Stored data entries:

-- ==== Sys2Proof/Machine/Lanes.lean ====
section
/-!
DEFINITION. The serial lanes (spec/07_serial_lanes.md): frames, bring-up, loss, delay and time transfer, low power, eye scan.
-/
namespace Sys2Proof.Machine

/-! ### Lane registers and state -/

/-- Register group of a lane: CLC for L0–L11, DLC for D0 and D1 (R174). -/
def laneBase (l : Nat) : Nat := if l < 12 then 0x20000 + 0x40 * l else 0x28000 + 0x40 * (l - 12)

abbrev LN.LP (l : Nat) : Fld := ⟨laneBase l, 0, 2⟩
abbrev LN.INV_AUTO (l : Nat) : Fld := ⟨laneBase l, 3, 1⟩
abbrev LN.STATE (l : Nat) : Fld := ⟨laneBase l + 4, 0, 4⟩
abbrev LN.POL_INV (l : Nat) : Fld := ⟨laneBase l + 4, 4, 1⟩
abbrev LN.BACKOFF (l : Nat) : Fld := ⟨laneBase l + 4, 5, 1⟩
abbrev LN.RETRIES (l : Nat) : Fld := ⟨laneBase l + 4, 8, 8⟩
abbrev LN.CRC_CNT (l : Nat) : Fld := ⟨laneBase l + 0xC, 0, 16⟩
abbrev LN.LOST_CNT (l : Nat) : Fld := ⟨laneBase l + 0xC, 16, 16⟩
abbrev LN.UNK_CNT (l : Nat) : Fld := ⟨laneBase l + 0x10, 0, 16⟩
abbrev LN.LOCK_CNT (l : Nat) : Fld := ⟨laneBase l + 0x10, 16, 16⟩
abbrev LN.CTLE (l : Nat) : Fld := ⟨laneBase l + 0x20, 0, 8⟩
abbrev LN.DFE (l : Nat) : Fld := ⟨laneBase l + 0x20, 8, 24⟩
abbrev LN.CFG (l : Nat) : Nat := if l < 12 then 0x20400 else 0x28400
abbrev LN.ERR_LIMIT (l : Nat) : Fld := ⟨LN.CFG l, 0, 8⟩
abbrev LN.LOSS_TIME (l : Nat) : Fld := ⟨LN.CFG l, 8, 12⟩

/-- Lane l. -/
def State.lane (s : State) (l : Nat) : Lane := tget (fun _ => Lane.reset) s.link.lanes l

/-- Changes lane l. -/
def State.modLane (s : State) (l : Nat) (f : Lane → Lane) : State :=
  { s with link := { s.link with lanes := tset (fun _ => Lane.reset) s.link.lanes l (f (s.lane l)) } }

/-- State code of lane l (R155). -/
def State.laneState (s : State) (l : Nat) : Nat := s.rd (LN.STATE l)

/-- The lane is ACTIVE. -/
def State.laneActive (s : State) (l : Nat) : Bool := s.laneState l == 6

/-- The lane carries blocks: one of its four blocks is enabled (spec/06 R128). -/
def State.carriesBlocks (s : State) (l : Nat) : Bool := l < 12 && (List.range 4).any (fun k => s.blockOn (4 * l + k))

/-- The lane carries frames (R170). -/
def State.carriesFrames (s : State) (l : Nat) : Bool := 12 ≤ l || s.carriesBlocks l || s.pressLane l

/-- Event code of the CLC, or of the DLC for a Dreak lane. -/
def laneEv (l n : Nat) : Nat := (if l < 12 then 0x0500 else 0x0600) + n

/-- The Dreak lanes that are ACTIVE. -/
def State.dreakUp (s : State) : List Nat := [12, 13].filter s.laneActive

/-- CLC_UP and DLC_YOKE_STAT.UP follow the lane states. -/
def State.noteUp (s : State) (l : Nat) : State :=
  if l < 12 then s.wrBit CLC_UP.ACTIVE l (s.laneActive l) else s.wrBit DLC_YOKE_STAT.UP (l - 12) (s.laneActive l)

/-- What a lane drops when it enters a state: an LP_REQ that waits for its answer, and outside DELAY and ACTIVE a measurement. -/
def Lane.entered (x : Lane) (now code : Nat) : Lane :=
  { x with since := now, lpReq := none, stuck := false, meas := if code = 5 || code = 6 then x.meas else none }

/-- Lane l enters a state. -/
def State.enterLane (s : State) (l code : Nat) : State :=
  ((s.wr (LN.STATE l) code).modLane l (fun x => x.entered s.now code)).noteUp l

/-! ### When a frame leaves (R154) -/

/-- The curd frames of the unit leave: while leading, and in SHADOW once READY (spec/06 R129, spec/16 R379). -/
def State.sendsFrames (s : State) : Bool := s.glb.mode.leading || (s.glb.mode == .shadow && s.rd GLB_TWIN_STAT.SUB == 3)

/-- The send instant of a copy after t_{N+1}, ns (spec/06 R129). -/
def State.copyOffset (s : State) (copy : Nat) : Nat := (s.rd LCH_TX_CFG.OFS + copy * s.rd LCH_TX_CFG.COPY_GAP) * 1000

/-- S_k in whole nanoseconds: STU_TICK_ORIGIN + k × PERIOD × 156.25 ps (spec/08 R178). -/
def State.cycleAt (s : State) (k : Nat) : Nat := s.tickOrigin + k * s.rd CCE_CFG.PERIOD * 5 / 32

/-- The Press runs: in every mode but DORMANT and COMMISSION, with PRESS_EN set (spec/08 R186, R191; spec/01 R21). -/
def State.pressOn (s : State) : Bool :=
  s.flag GLB_SITE_CFG.PRESS_EN && s.glb.mode != .dormant && s.glb.mode != .commission

/-- The instants, ns of site time, at which SETPOINT and PHASE frames leave on lane l about now, each with the frame's length in
ns (R129, R134, R154). -/
def State.launchInstants (s : State) (l : Nat) : List (Nat × Nat) :=
  if !s.laneActive l || !s.sendsFrames then []
  else if s.carriesBlocks l then
    let copies := if s.flag LCH_TX_CFG.COPIES then [0, 1] else [0]
    [s.curTick, s.curTick + 1].flatMap (fun n => copies.map (fun c => (s.tickAt n + s.copyOffset c, blocksNs l 15)))
  else if s.pressLane l && s.pressOn then
    let k := (s.siteNs - s.tickOrigin) * 32 / (max 1 (s.rd CCE_CFG.PERIOD) * 5)
    [k, k + 1, k + 2].map (fun j => (s.cycleAt j, blocksNs l 39))
  else []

Your objective:
Give back the records above exactly, limited to the lines between the one holding "leaves (R154) -/" and the one holding "def State.sendsFrames (s", inclusive.

Answer to the exercise:
/-! ### When a frame leaves (R154) -/

/-- The curd frames of the unit leave: while leading, and in SHADOW once READY (spec/06 R129, spec/16 R379). -/
def State.sendsFrames (s : State) : Bool := s.glb.mode.leading || (s.glb.mode == .shadow && s.rd GLB_TWIN_STAT.SUB == 3)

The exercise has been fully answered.